What you should do :: I need the lines below from the one with "theorem acceptTransfer_misaligned (hu" down to the one with "simp [acceptTransfer, hu, hn]" reproduced exactly, both ends included, and nothing else.

Saved data entries

Segment Open

section
/-! O51: the acceptance of a TRANSFER in its three cases (R81, R192, R294). -/

namespace Sys2Proof.Machine

section
variable {w : CmdWord} {b e tx rx : Bool} {cs : BitVec 2} {n : Nat} {s : State}

theorem acceptTransfer_misaligned (hu : s.e.upc = .idle) (hn : byteAligned n = false) :
    acceptTransfer w b e tx rx cs n s = .next (rejectAtAcceptance w .alignmentError s) := by
  simp [acceptTransfer, hu, hn]

theorem acceptTransfer_short (hu : s.e.upc = .idle) (hn : byteAligned n = true)
    (h : bufferSuffices tx s.txBuf (transferBytes n) = false ∨ bufferSuffices rx s.rxBuf (transferBytes n) = false) :
    acceptTransfer w b e tx rx cs n s = .refused .bufferTooShort := by
  rcases h with h | h <;> simp [acceptTransfer, hu, hn, h]

theorem acceptTransfer_accepted (hu : s.e.upc = .idle) (hn : byteAligned n = true)
    (htx : bufferSuffices tx s.txBuf (transferBytes n) = true) (hrx : bufferSuffices rx s.rxBuf (transferBytes n) = true) :
    acceptTransfer w b e tx rx cs n s = .next (s.withEngine (transferEngine s.e w b e tx rx cs n)) := by
  simp [acceptTransfer, hu, hn, htx, hrx]

/-- A buffer that is asked for and absent or shorter than the length does not suffice. -/
theorem bufferSuffices_short {p : Bool} {buf : Option Buffer} (hp : p = true) (h : ∀ x, buf = some x → x.len < n) :
    bufferSuffices p buf n = false := by
  by_contra hs
  obtain ⟨x, hx, hlen⟩ := buffer_of_suffices (eq_true_of_ne_false hs) hp
  exact absurd (h x hx) (Nat.not_lt.mpr hlen)

end

/-- Settles O51: the refused acceptance ends the command. -/
theorem aShortBufferIsRefused : Obligations.AShortBufferIsRefused := by
  unfold Obligations.AShortBufferIsRefused
  intro b e tx rx cs n s hu hn h
  have halign : byteAligned n = true := by simp [byteAligned, hn]
  exact andThen_eq_refused.mpr (.inl (acceptTransfer_short hu halign
    (h.imp (fun ⟨hp, hs⟩ => bufferSuffices_short hp hs) (fun ⟨hp, hs⟩ => bufferSuffices_short hp hs))))

end Sys2Proof.Machine
end

section
/-! O15: from a state that meets the invariant, with the clock on, a step goes on or is one of two refusals (R81, R84, R205, R277). -/

namespace Sys2Proof.Machine

/-- What progress asks of a state: the invariant, and the clock on (R292). -/
structure Live (s : State) : Prop where
  inv : Inv s
  clk : s.clkOn = true

/-- The outcomes progress allows: a next state that is live again, or a refusal for a short buffer or for counts that differ. -/
inductive GoesOn : Res → Prop
  | next {t : State} (h : Live t) : GoesOn (.next t)
  | bufferTooShort : GoesOn (.refused .bufferTooShort)
  | burstCountMismatch : GoesOn (.refused .burstCountMismatch)

theorem GoesOn.bind {x : Res} {f : State → Res} (hx : GoesOn x) (hf : ∀ t, Live t → GoesOn (f t)) : GoesOn (andThen x f) := by
  cases hx with
  | next h => exact hf _ h
  | bufferTooShort => exact .bufferTooShort
  | burstCountMismatch => exact .burstCountMismatch

section
variable {s : State} {p : Upc → Bool}

/-! ### The engine step -/

/-- A step that makes one access and then only computes answers where the access does. -/
theorem answers_of_access {α : Type} {x : Out α} {a : α} {f : α → State} (h : x = .next a) :
    ∃ t, andThen x (fun a => .next (f a)) = .next t :=
  ⟨f a, by rw [h, andThen_next]⟩

/-- The next byte to send is inside the transmit buffer (R81). -/
theorem ti_inside (hi : Inv s) (hu : s.e.upc = .tFill) (hp : s.e.txp = true) : ∃ b, s.txBuf = some b ∧ s.e.ti < b.len := by
  obtain ⟨b, hb, hroom⟩ := hi.txRoom (by rw [hu]; rfl) hp
  have hchunk := (hi.chunkIs (by rw [hu]; rfl)).1
  have hk := hi.kInside (.inl hu)
  have hleft : sendLeft s.e = s.e.rem - s.e.k := by simp [sendLeft, hu]
  exact ⟨b, hb, by omega⟩

/-- The place of the next byte received is inside the receive buffer (R81). -/
theorem ri_inside (hi : Inv s) (hu : s.e.upc = .tDrain) (hp : s.e.rxp = true) : ∃ b, s.rxBuf = some b ∧ s.e.ri < b.len := by
  obtain ⟨b, hb, hroom⟩ := hi.rxRoom (by rw [hu]; rfl) hp
  have hchunk := (hi.chunkIs (by rw [hu]; rfl)).1
  have hk := hi.kInside (.inr hu)
  have hleft : recvLeft s.e = s.e.rem - s.e.k := by simp [recvLeft, hu]
  exact ⟨b, hb, by omega⟩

Segment Closed

Exercise solution ::
theorem acceptTransfer_misaligned (hu : s.e.upc = .idle) (hn : byteAligned n = false) :
    acceptTransfer w b e tx rx cs n s = .next (rejectAtAcceptance w .alignmentError s) := by
  simp [acceptTransfer, hu, hn]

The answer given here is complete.